Nested ad function

Can we generalize the algebra and ode solvers so that a user could call nested over an input function? The return would be the derivative of the input. This would allow score models to be fit, I think. I’d like to gather some feedback on whether this is possible.

The idea is that the steepest ascent of the (log) likelihood can be used for models with time varying parameters to update t + 1. In fact, this has close analogs to extended Kalman filtering which could also use this nested framework to get a derivative of the input function.

See eqn 3 p. 5 of

I have zero experience with the ode routines but wondering what may need to be done to enable an entirly new class of models to be fit.

@charlesm93 @yizhang @Bob_Carpenter

@wds15 too!

1 Like

One issue is that these implicit functions already run nested internally. Automatically implement an optimization constraint would require running nested twice, once to get the gradient for the constraint and then again for the solvers to evaluate. This then requires second-order autodiff which opens up a giant can of worms given the incomplete implementation of higher-order functionality across the language.
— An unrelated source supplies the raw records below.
/-- A mode transition from submission to response: a frame on every line, which reads nothing into `rbuf`, then the pins
and the mode (R118 to R125, R202, R205). -/
theorem Inv.run_transition {s : State} {i : Instr} {h : Nat} {wd : List Byte} {m m' : WireMode}
    {b : LineId → List MicroOp} {vs : LineId → List (BitVec 32)} {w : LineId → List WireEvent} {x y z : BitVec 32}
    {es : List Event} (hs : Inv s) (hb : s.busy = false) (hm : s.wireMode = m) (hh : h < s.params.nHost)
    (hc : idleCheck (infoOf i) i.line i.len (s.present h wd) = none)
    (hops : expansionOf i s.params wd = (allLines s.params).flatMap (fun j => frame j (b j)) ++ [.pins m', .mode m'])
    (hmoves : ∀ j, ∀ o ∈ b j, o.transfersUnder m = true) (hyields : ∀ j, Yields (frame j (b j)) (vs j) (w j) [])
    (hin : s.inputs = .submit h (encode i) wd ::
      (((allLines s.params).flatMap vs).map okEvent ++ [x, y, z].map okEvent ++ es)) :
    runSteps (((allLines s.params).flatMap vs).length + 4) s = .next
      { s.afterCommand i h wd (BitVec.ofNat 4 (s.params.nCs - 1)) ((allLines s.params).flatMap w ++ [.setPins m'])
          (completionResponse i.code []) es with
        wireMode := m'
        pinCfg := m' } := by
  have hwalk := walk_transition hmoves hs.params (hs.pose_atRest hb) hm m'
  have hend : Yields [.pins m', .mode m'] [x, y] [.setPins m'] [] := ⟨rfl, rfl, rfl⟩
  obtain ⟨hlen, hwire, hreads⟩ := (Yields.flatMap_discard hyields (allLines s.params)).append hend
  have hanswers := okAnswers_okEvents s.params (fun _ => ne_settle_of_mem_transition hmoves) hlen
  rw [← hops] at hwalk hlen hwire hreads hanswers
  have hrun := hs.run_command hb hh hc (d := ⟨.ok, z⟩) (es := es) hwalk hanswers (by simpa [okEvent] using hin)
  rw [hwire, hreads, ← hlen, List.length_append] at hrun
  exact hrun

/-- Settles O57: on every line a frame of the one byte `0x35`. -/
theorem enterQspiReachesEveryLine : Obligations.EnterQspiReachesEveryLine := by
  intro s h wd cs a l x v es hs hb hm hh hin
  have hframe (i : LineId) : Yields (frame i (body phasesEnableQspi .spi)) [x, v i, x, x]
      [.csFall i, .xb 0x35 ((v i).setWidth 8), .csRise i] [] := ⟨rfl, rfl, rfl⟩
  have hsteps : ((allLines s.params).flatMap fun i => [x, v i, x, x]).length = 4 * s.params.nCs := by
    simp [List.length_flatMap, length_allLines, Nat.mul_comm]
  rw [← hsteps]
  exact hs.run_transition (i := .qen cs a l) hb hm hh (idleCheck_transition_eq_none hm) rfl
    (fun _ => body_transfersUnder phasesEnableQspi .spi) hframe (x := x) (y := x) (z := x)
    (by rwa [List.map_flatMap])

/-- Settles O58: on every line a frame of the exit pattern, whose answers are all alike. -/
theorem exitQspiReachesEveryLine : Obligations.ExitQspiReachesEveryLine := by
  intro s h wd cs a l x es hs hb hm hh hin
  have hpattern : Yields (s.params.exitSequence.map .qtx) (s.params.exitSequence.map fun _ => x)
      (s.params.exitSequence.map .wnp) [] := .map_discard (fun _ => rfl) (fun _ => rfl) _
  have hframe (i : LineId) : Yields (frame i (s.params.exitSequence.map .qtx))
      ([x] ++ s.params.exitSequence.map (fun _ => x) ++ [x, x])
      ([.csFall i] ++ s.params.exitSequence.map .wnp ++ [.csRise i]) [] :=
    have hsel : Yields [.sel i] [x] [.csFall i] [] := ⟨rfl, rfl, rfl⟩
    have hend : Yields [.drain, .unsel i] [x, x] [.csRise i] [] := ⟨rfl, rfl, rfl⟩
    (hsel.append hpattern).append hend
  have hmoves : ∀ o ∈ s.params.exitSequence.map MicroOp.qtx, o.transfersUnder .qspi = true :=
    List.forall_mem_map.2 fun _ _ => rfl
  have hvalues : (allLines s.params).flatMap (fun _ => [x] ++ s.params.exitSequence.map (fun _ => x) ++ [x, x]) =
      List.replicate ((3 + s.params.exitSequence.length) * s.params.nCs) x := by
    rw [List.eq_replicate_iff]
    constructor
    · simp +arith [List.length_flatMap, length_allLines, Nat.mul_comm]
    · intro y hy
      obtain ⟨-, -, hmem⟩ := List.mem_flatMap.1 hy
      by_contra hne
      simp [hne] at hmem
  have hsteps := congrArg List.length hvalues
  rw [List.length_replicate] at hsteps
  rw [← hsteps]
  have hin' : s.inputs = .submit h (encode (.qex cs a l)) wd ::
      (((allLines s.params).flatMap fun _ => [x] ++ s.params.exitSequence.map (fun _ => x) ++ [x, x]).map okEvent ++
        [x, x, x].map okEvent ++ es) := by
    rw [hin, hvalues, List.map_replicate, List.replicate_add]
    rfl
  exact hs.run_transition (i := .qex cs a l) hb hm hh (idleCheck_transition_eq_none hm) rfl (fun _ => hmoves) hframe hin'

end Sys2Proof.Machine

/-! SUPPORT. A due micro-op that its backend lets fail: what it leaves in the trace, and the recovery that follows
(40_transport_and_phases R101, R102, R124, 60_exceptions R234 to R238). -/

namespace Sys2Proof.Machine

/-- A micro-op with a transport primitive is a transfer of that primitive, whatever it keeps of the value (R101). -/
theorem runOp_of_primitive {op : MicroOp} {p : Primitive} (hop : op.primitive = some p) :
    ∃ keep, ∀ d s, runOp op d s = runTransfer p keep d s := by
  cases op with
  | tx8 b => cases hop; exact ⟨keepNone, fun _ _ => rfl⟩
  | rx8 => cases hop; exact ⟨keepByte, fun _ _ => rfl⟩
  | rx32 => cases hop; exact ⟨wordBytes, fun _ _ => rfl⟩
  | qtx b => cases hop; exact ⟨keepNone, fun _ _ => rfl⟩
  | qrx => cases hop; exact ⟨keepByte, fun _ _ => rfl⟩
  | qskip => cases hop; exact ⟨keepNone, fun _ _ => rfl⟩
  | _ => cases hop

/-- A transfer that falls short ends in the recovery, on either backend (R102, R124). -/
theorem runOp_transfer_short {op : MicroOp} {p : Primitive} {d : Draw} {s : State} (hop : op.primitive = some p)
    (ha : d.answer = .short) : runOp op d s = (s.brokenOff p).recover .shortTransfer := by
  obtain ⟨keep, hrun⟩ := runOp_of_primitive hop
  simp [hrun, runTransfer, ha]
just like @betanalpha writes… this would need 2nd order AD and that’s not implemented for ODE solvers (the CVODES manual mentions that this is possible, but it’s not in Stan nor are there plans to do it).

I may be misunderstanding the issue or I’ve phrased the question wrong. Forget the implicit functions that have nested internally. Say I have a function where I want to call nested - it is not an implicit function written in stan-math so nested would not be called twice.

What I would like to do is take some twice differentiable function f and call nested on it like nested(f). It returns the gradient then the AD tape resumes. This would be like the current implicit functions in that nested is called once but it allows nested to be called within a Stan program.

So the nested(f(x)) returns the function value f(x) and the gradient of f wrt to x, right? In case you’d want to use this as part of sampling, then we’d need the derivative of the gradient. If you just want the gradient of f, then that’s the same as calling the gradient function in Stan-math.


Yes, I’d want both the function value and the gradient. My question is, can this be exposed to the Stan language, not just in stan-math?

1 Like

No, the gradient function cannot be exposed to the stan language. The sampler would need gradients of the gradients and higher order derivatives are not tested well enough is the current (and for quite some time now) state of the art in Stan-math.